こうして円堂兄妹は水色の髪の少年と出会った。

 

1週間後。

少年が目を覚ましたらしい。

二人でお見舞いに行くことにした。

病室には母親がいた。

「イチくん、お友達が来てくれたわよ。」

「え、誰?」

「「こんにちは!」」

円堂兄妹である。

「えっと・・・?」

「あ、ごめん。そっちにしてみたらはじめましてだもんな。

 オレは円堂 守!」

「私は円堂 零奈です。守兄さんの双子の妹です。
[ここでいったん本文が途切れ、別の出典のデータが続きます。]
-- ==== Sys2Proof/Laws/Accept.lean ====
section
/-! SUPPORT. What taking an operation does, case by case (R126). -/

namespace Sys2Proof.Machine

/-- Every operation is its acceptance and then the run of its plan (R80, R126). -/
theorem exec_eq_proceed (i : Instr) (s : State) : exec i s = .next (proceed (accept i s)) := by
  cases i <;> rfl

/-- Everything acceptance can do. -/
theorem accept_cases (i : Instr) (s : State) :
    (accept i s = respond .notUsable s ∧ i.opcode ≠ .init ∧ s.phase ≠ .ready) ∨
    (∃ n, i = .init n ∧ (s.cfgValid && lineCountOk n) = false ∧ accept i s = respond .configurationError s) ∨
    (∃ n, i = .init n ∧ s.cfgValid = true ∧ lineCountOk n = true ∧
      accept i s = startOp i (initPlan s.config (blOf s.config.blInit) n) (freshState n s)) ∨
    (∃ on, i = .setBacklight on ∧ s.phase = .ready ∧
      accept i s = startOp i [.write (blOf on)] { s with backlight := on }) ∨
    (i.opcode ≠ .init ∧ i.opcode ≠ .setBacklight ∧ s.phase = .ready ∧
      accept i s = startOp i (sendAll s.config (blOf s.backlight) (logicalBytes i)) s) := by
  cases i with
  | init n =>
    cases h : s.cfgValid && lineCountOk n with
    | false => exact .inr (.inl ⟨n, rfl, h, by simp [accept, acceptInit, h]⟩)
    | true =>
      refine .inr (.inr (.inl ⟨n, rfl, ?_, ?_, ?_⟩))
      · simp_all
      · simp_all
      · simp [accept, acceptInit, h, State.bl]
  | setBacklight on =>
    by_cases h : s.phase = .ready
    · exact .inr (.inr (.inr (.inl ⟨on, rfl, h, by simp [accept, acceptSetBacklight, whenReady, h, State.bl]⟩)))
    · exact .inl ⟨by simp [accept, acceptSetBacklight, whenReady, h], by simp [Instr.opcode], h⟩
  | writeCommand b =>
    by_cases h : s.phase = .ready
    · exact .inr (.inr (.inr (.inr ⟨by simp [Instr.opcode], by simp [Instr.opcode], h,
        by simp [accept, acceptWriteCommand, whenReady, h, State.bl]⟩)))
    · exact .inl ⟨by simp [accept, acceptWriteCommand, whenReady, h], by simp [Instr.opcode], h⟩
  | writeChar c m =>
    by_cases h : s.phase = .ready
    · exact .inr (.inr (.inr (.inr ⟨by simp [Instr.opcode], by simp [Instr.opcode], h,
        by simp [accept, acceptWriteChar, whenReady, h, State.bl]⟩)))
    · exact .inl ⟨by simp [accept, acceptWriteChar, whenReady, h], by simp [Instr.opcode], h⟩
  | displayString l pos text =>
    by_cases h : s.phase = .ready
    · exact .inr (.inr (.inr (.inr ⟨by simp [Instr.opcode], by simp [Instr.opcode], h,
        by simp [accept, acceptDisplayString, whenReady, h, State.bl]⟩)))
    · exact .inl ⟨by simp [accept, acceptDisplayString, whenReady, h], by simp [Instr.opcode], h⟩
  | clear =>
    by_cases h : s.phase = .ready
    · exact .inr (.inr (.inr (.inr ⟨by simp [Instr.opcode], by simp [Instr.opcode], h,
        by simp [accept, acceptClear, whenReady, h, State.bl]⟩)))
    · exact .inl ⟨by simp [accept, acceptClear, whenReady, h], by simp [Instr.opcode], h⟩

/-- Acceptance takes no answer, does nothing on the wire and leaves the parameters, the inputs and the counter. -/
theorem accept_frame (i : Instr) (s : State) :
    (accept i s).answers = s.answers ∧ (accept i s).trace = s.trace ∧ (accept i s).config = s.config ∧
    (accept i s).rst = s.rst ∧ (accept i s).cfgValid = s.cfgValid ∧ (accept i s).requests = s.requests ∧
    (accept i s).freeCount = s.freeCount := by
  rcases accept_cases i s with ⟨h, -, -⟩ | ⟨n, -, -, h⟩ | ⟨n, -, -, -, h⟩ | ⟨on, -, -, h⟩ | ⟨-, -, -, h⟩ <;>
    simp [h]

/-- In READY an operation other than INIT and SET_BACKLIGHT is taken with no state write of its own. -/
theorem accept_ready {i : Instr} {s : State} (hp : s.phase = .ready) (h₁ : i.opcode ≠ .init)
    (h₂ : i.opcode ≠ .setBacklight) :
    accept i s = startOp i (sendAll s.config (blOf s.backlight) (logicalBytes i)) s := by
  rcases accept_cases i s with ⟨-, -, h⟩ | ⟨n, h, -, -⟩ | ⟨n, h, -, -, -⟩ | ⟨on, h, -, -⟩ | ⟨-, -, -, h⟩
  · exact absurd hp h
  · exact absurd (h ▸ rfl) h₁
  · exact absurd (h ▸ rfl) h₁
  · exact absurd (h ▸ rfl) h₂
  · exact h

/-- An operation taken, every write of its plan answered `ok`: the whole plan is on the wire, then the commit, then
the response. -/
theorem exec_done {i : Instr} {s : State} {rest : List Answer} (hb : (accept i s).busy = true)
    (hc : (accept i s).cur = some i) (ha : s.answers = oks (writesOf (accept i s).plan).length rest) :
    exec i s = .next (respond .ok (commit i
      { accept i s with trace := s.trace ++ performed (accept i s).plan, answers := rest, plan := [],
                        delayLeft := 0 })) := by
  obtain ⟨f₁, f₂, -⟩ := accept_frame i s
  rw [exec_eq_proceed, proceed_done hb (by rw [f₁, ha]; exact runPlan_oks _ _)]
  simp [commitCur, hc, f₂]

/-- Everything executing an operation can do: it is refused with a response, or it is accepted and its plan is
run. -/
theorem exec_cases {i : Instr} {s t : State} (h : exec i s = .next t) :
    (t = respond .notUsable s ∧ i.opcode ≠ .init ∧ s.phase ≠ .ready) ∨
    (t = respond .configurationError s ∧ i.opcode = .init) ∨
    (∃ a, a = accept i s ∧ t = proceed a ∧ a.busy = true ∧ a.cur = some i ∧ a.packet = [] ∧ a.txPort = none ∧
      a.delayLeft = 0 ∧ a.responses = s.responses ∧ a.rsp = s.rsp ∧ (i.opcode ≠ .init → s.phase = .ready) ∧
      a.phase = if i.opcode = .init then .uninit else .ready) := by
  rw [exec_eq_proceed] at h
  cases h
  rcases accept_cases i s with ⟨h, h₁, h₂⟩ | ⟨n, rfl, -, h⟩ | ⟨n, rfl, -, -, h⟩ | ⟨on, rfl, hp, h⟩ |
    ⟨h₁, h₂, hp, h⟩
  · exact .inl ⟨by rw [h, proceed_idle (by simp)], h₁, h₂⟩
  · exact .inr (.inl ⟨by rw [h, proceed_idle (by simp)], rfl⟩)
  · exact .inr (.inr ⟨_, rfl, rfl, by rw [h]; simp [Instr.opcode]⟩)
  · exact .inr (.inr ⟨_, rfl, rfl, by rw [h]; simp [Instr.opcode, hp]⟩)
  · exact .inr (.inr ⟨_, rfl, rfl, by rw [h]; simp [h₁, hp]⟩)

end Sys2Proof.Machine
end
」

「オレは風丸 一郎太です。えっと、よろしく。」

少年の名は風丸 一郎太というらしい。

「よろしくな!風丸!」

「よろしくお願いします。イチって呼んでもいいですか?」

「あ、うん、いいよ。」

(零奈かぁ。かわいいなぁ。)

一郎太は頬を染めた。

「零奈ちゃんは毎日きてくれたわよね?」

「はい。助けたからにはちゃんと責任をとる必要があると思ったので。 」

「あらぁ、いい子ね零奈ちゃん。」

「助けた?」

「ああっ!零奈はすごく強いんだ!」

「兄さん、よけいなこと言わないでください。」

零奈は気まずそうに目を逸らす。

「けが、しなかった?」

「んー?どうなんでしょう?」

「そういえば、背中に殴られたあとみたいなのが・・・。」

「ああ、道理で寝るとき背中が痛いわけですね。」

「やっぱりオレが弱いせいで・・・。」

落ち込む一郎太。

「いえ、イチは悪くないです。私が未熟者だからです。

 気に病む必要はありません。」

微笑む零奈。

(ああ、笑ったらもっとかわいいなぁ。この笑顔がなくならないように したいな。)

「次、なんか困ったことがあったらオレが零奈をまもるからな!」

一郎太が自分の気持ちに気づくのはまだ先の話。

「ありがとう、イチ。」

でも、今は、その言葉だけで十分だ。




円堂さんと風丸さんが友達になった経緯を捏造しました。

零奈「…ほんと、なんで私が脳筋ヤローに見える描写をするんですか…。」
頼羅「いや、最初っからヒロインがヒロインしてるともろ夢小説やもん…。ていうか、零奈さんスペックが物騒…。」
零奈「あなたが考えたことじゃないですか?!」


零奈さんの転生後の変更点:金髪→茶髪になった。


じつは、零奈さんとセレンさんにはまだ公開していない“裏設定”があったりします。
ヒントは零奈さんの見た目と特技:ハッキングとプログラム。